We have an internal template for each scheme, which lays down the extent of exposure to certain sectors and stocks. Moreover, there are internal limits, which is an automatic risk-mitigating parameter. At times we also use derivatives to hedge the portfolio in a limited way. We generally do not take a cash call. We may take a quiet cash call of not more than 4-5 per cent, but we focus more on sectoral allocations to mitigate such risks.

What is your view on the debt funds? Is it all over for them?
One could have argued to have the highest exposure in equities two years ago. But today we are in a scenario where the market has gone up significantly and because of that, the earning yield is relatively less. On the other hand, bond yields have gone up by 100-200 basis points.

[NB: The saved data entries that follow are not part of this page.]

/-! `State.modFlight` -/

@[simp] theorem State.modFlight_pending (n : DWord) (f : Flight → Flight) (s : State)
    : (State.modFlight n f s).pending = s.pending := rfl
@[simp] theorem State.modFlight_ticks (n : DWord) (f : Flight → Flight) (s : State)
    : (State.modFlight n f s).ticks = s.ticks := rfl
@[simp] theorem State.modFlight_free (n : DWord) (f : Flight → Flight) (s : State)
    : (State.modFlight n f s).free = s.free := rfl
@[simp] theorem State.modFlight_sys (n : DWord) (f : Flight → Flight) (s : State)
    : (State.modFlight n f s).sys = s.sys := rfl
@[simp] theorem State.modFlight_cmd (n : DWord) (f : Flight → Flight) (s : State)
    : (State.modFlight n f s).cmd = { s.cmd with flights := s.cmd.flights.map fun x => if x.seq == n then f x else x } := rfl
@[simp] theorem State.modFlight_ldg (n : DWord) (f : Flight → Flight) (s : State)
    : (State.modFlight n f s).ldg = s.ldg := rfl
@[simp] theorem State.modFlight_evf (n : DWord) (f : Flight → Flight) (s : State)
    : (State.modFlight n f s).evf = s.evf := rfl
@[simp] theorem State.modFlight_dma (n : DWord) (f : Flight → Flight) (s : State)
    : (State.modFlight n f s).dma = s.dma := rfl
@[simp] theorem State.modFlight_madc (n : DWord) (f : Flight → Flight) (s : State)
    : (State.modFlight n f s).madc = s.madc := rfl
@[simp] theorem State.modFlight_trig (n : DWord) (f : Flight → Flight) (s : State)
    : (State.modFlight n f s).trig = s.trig := rfl
@[simp] theorem State.modFlight_sec (n : DWord) (f : Flight → Flight) (s : State)
    : (State.modFlight n f s).sec = s.sec := rfl
@[simp] theorem State.modFlight_rope (n : DWord) (f : Flight → Flight) (s : State)
    : (State.modFlight n f s).rope = s.rope := rfl
@[simp] theorem State.modFlight_board (n : DWord) (f : Flight → Flight) (s : State)
    : (State.modFlight n f s).board = s.board := rfl
@[simp] theorem State.modFlight_tl (n : DWord) (f : Flight → Flight) (s : State) : (State.modFlight n f s).tl = s.tl := rfl
@[simp] theorem State.modFlight_pace (n : DWord) (f : Flight → Flight) (s : State)
    : (State.modFlight n f s).pace = s.pace := rfl
@[simp] theorem State.modFlight_cel (n : DWord) (f : Flight → Flight) (s : State)
    : (State.modFlight n f s).cel = s.cel := rfl
@[simp] theorem State.modFlight_wea (n : DWord) (f : Flight → Flight) (s : State)
    : (State.modFlight n f s).wea = s.wea := rfl
@[simp] theorem State.modFlight_ports (n : DWord) (f : Flight → Flight) (s : State)
    : (State.modFlight n f s).ports = s.ports := rfl
@[simp] theorem State.modFlight_axes (n : DWord) (f : Flight → Flight) (s : State)
    : (State.modFlight n f s).axes = s.axes := rfl
@[simp] theorem State.modFlight_encs (n : DWord) (f : Flight → Flight) (s : State)
    : (State.modFlight n f s).encs = s.encs := rfl
@[simp] theorem State.modFlight_rings (n : DWord) (f : Flight → Flight) (s : State)
    : (State.modFlight n f s).rings = s.rings := rfl
@[simp] theorem State.modFlight_pci (n : DWord) (f : Flight → Flight) (s : State)
    : (State.modFlight n f s).pci = s.pci := rfl
@[simp] theorem State.modFlight_host0 (n : DWord) (f : Flight → Flight) (s : State)
    : (State.modFlight n f s).host0 = s.host0 := rfl
@[simp] theorem State.modFlight_host1 (n : DWord) (f : Flight → Flight) (s : State)
    : (State.modFlight n f s).host1 = s.host1 := rfl
@[simp] theorem State.modFlight_smbShot (n : DWord) (f : Flight → Flight) (s : State)
    : (State.modFlight n f s).smbShot = s.smbShot := rfl
@[simp] theorem State.modFlight_posted (n : DWord) (f : Flight → Flight) (s : State)
    : (State.modFlight n f s).posted = s.posted := rfl

/-! `State.pushReply` -/

@[simp] theorem State.pushReply_pending (r : Reply) (s : State) : (State.pushReply r s).pending = s.pending := rfl
@[simp] theorem State.pushReply_ticks (r : Reply) (s : State) : (State.pushReply r s).ticks = s.ticks := rfl
@[simp] theorem State.pushReply_free (r : Reply) (s : State) : (State.pushReply r s).free = s.free := rfl
@[simp] theorem State.pushReply_sys (r : Reply) (s : State) : (State.pushReply r s).sys = s.sys := rfl
@[simp] theorem State.pushReply_cmd (r : Reply) (s : State)
    : (State.pushReply r s).cmd = { s.cmd with replies := s.cmd.replies ++ [r] } := rfl
@[simp] theorem State.pushReply_ldg (r : Reply) (s : State) : (State.pushReply r s).ldg = s.ldg := rfl
@[simp] theorem State.pushReply_evf (r : Reply) (s : State) : (State.pushReply r s).evf = s.evf := rfl
@[simp] theorem State.pushReply_dma (r : Reply) (s : State) : (State.pushReply r s).dma = s.dma := rfl
@[simp] theorem State.pushReply_madc (r : Reply) (s : State) : (State.pushReply r s).madc = s.madc := rfl
@[simp] theorem State.pushReply_trig (r : Reply) (s : State) : (State.pushReply r s).trig = s.trig := rfl
@[simp] theorem State.pushReply_sec (r : Reply) (s : State) : (State.pushReply r s).sec = s.sec := rfl
@[simp] theorem State.pushReply_rope (r : Reply) (s : State) : (State.pushReply r s).rope = s.rope := rfl
@[simp] theorem State.pushReply_board (r : Reply) (s : State) : (State.pushReply r s).board = s.board := rfl
@[simp] theorem State.pushReply_tl (r : Reply) (s : State) : (State.pushReply r s).tl = s.tl := rfl
@[simp] theorem State.pushReply_pace (r : Reply) (s : State) : (State.pushReply r s).pace = s.pace := rfl
@[simp] theorem State.pushReply_cel (r : Reply) (s : State) : (State.pushReply r s).cel = s.cel := rfl
@[simp] theorem State.pushReply_wea (r : Reply) (s : State) : (State.pushReply r s).wea = s.wea := rfl
@[simp] theorem State.pushReply_ports (r : Reply) (s : State) : (State.pushReply r s).ports = s.ports := rfl
@[simp] theorem State.pushReply_axes (r : Reply) (s : State) : (State.pushReply r s).axes = s.axes := rfl
@[simp] theorem State.pushReply_encs (r : Reply) (s : State) : (State.pushReply r s).encs = s.encs := rfl
@[simp] theorem State.pushReply_rings (r : Reply) (s : State) : (State.pushReply r s).rings = s.rings := rfl
@[simp] theorem State.pushReply_pci (r : Reply) (s : State) : (State.pushReply r s).pci = s.pci := rfl
@[simp] theorem State.pushReply_host0 (r : Reply) (s : State) : (State.pushReply r s).host0 = s.host0 := rfl
@[simp] theorem State.pushReply_host1 (r : Reply) (s : State) : (State.pushReply r s).host1 = s.host1 := rfl
@[simp] theorem State.pushReply_smbShot (r : Reply) (s : State) : (State.pushReply r s).smbShot = s.smbShot := rfl
@[simp] theorem State.pushReply_posted (r : Reply) (s : State) : (State.pushReply r s).posted = s.posted := rfl

end Sys2Proof.Machine
end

Asset allocations will play an important role and this would mean money coming into the debt funds. Today, the bond market looks flat - one-year yield is the same as the 10-year yield. This kind of scenario cannot continue for long. The liquidity conditions will eventually help the bond market to stabilise. We might see debt funds getting revived this year and that will be largely driven by the asset allocation play.

As far as asset allocation is concerned, one way to look at it is that 100 minus your age should be the amount of equity and the rest should be debt, but that is simply a thumb rule. Another way of looking at it is in terms of the expected returns from each segment and asset allocation can be done on that basis.

My expected returns from debt are around 8 per cent on a simple buy-and- hold basis in the next one year. Suppose my expected returns on equity is 15 per cent and debt is 8 per cent, as against last year's 20-30 per cent and 7 per cent, respectively, the ratio of equity to debt will be hugely different, obviously more debt will come in.

What have been the good and bad things in the budget from the market's point of view?
I think the budget is positive because things have been kept more or less the same and whatever measures have been taken will further growth. Moreover, things likes focus on infrastructure spending and growth in consumption will boost growth.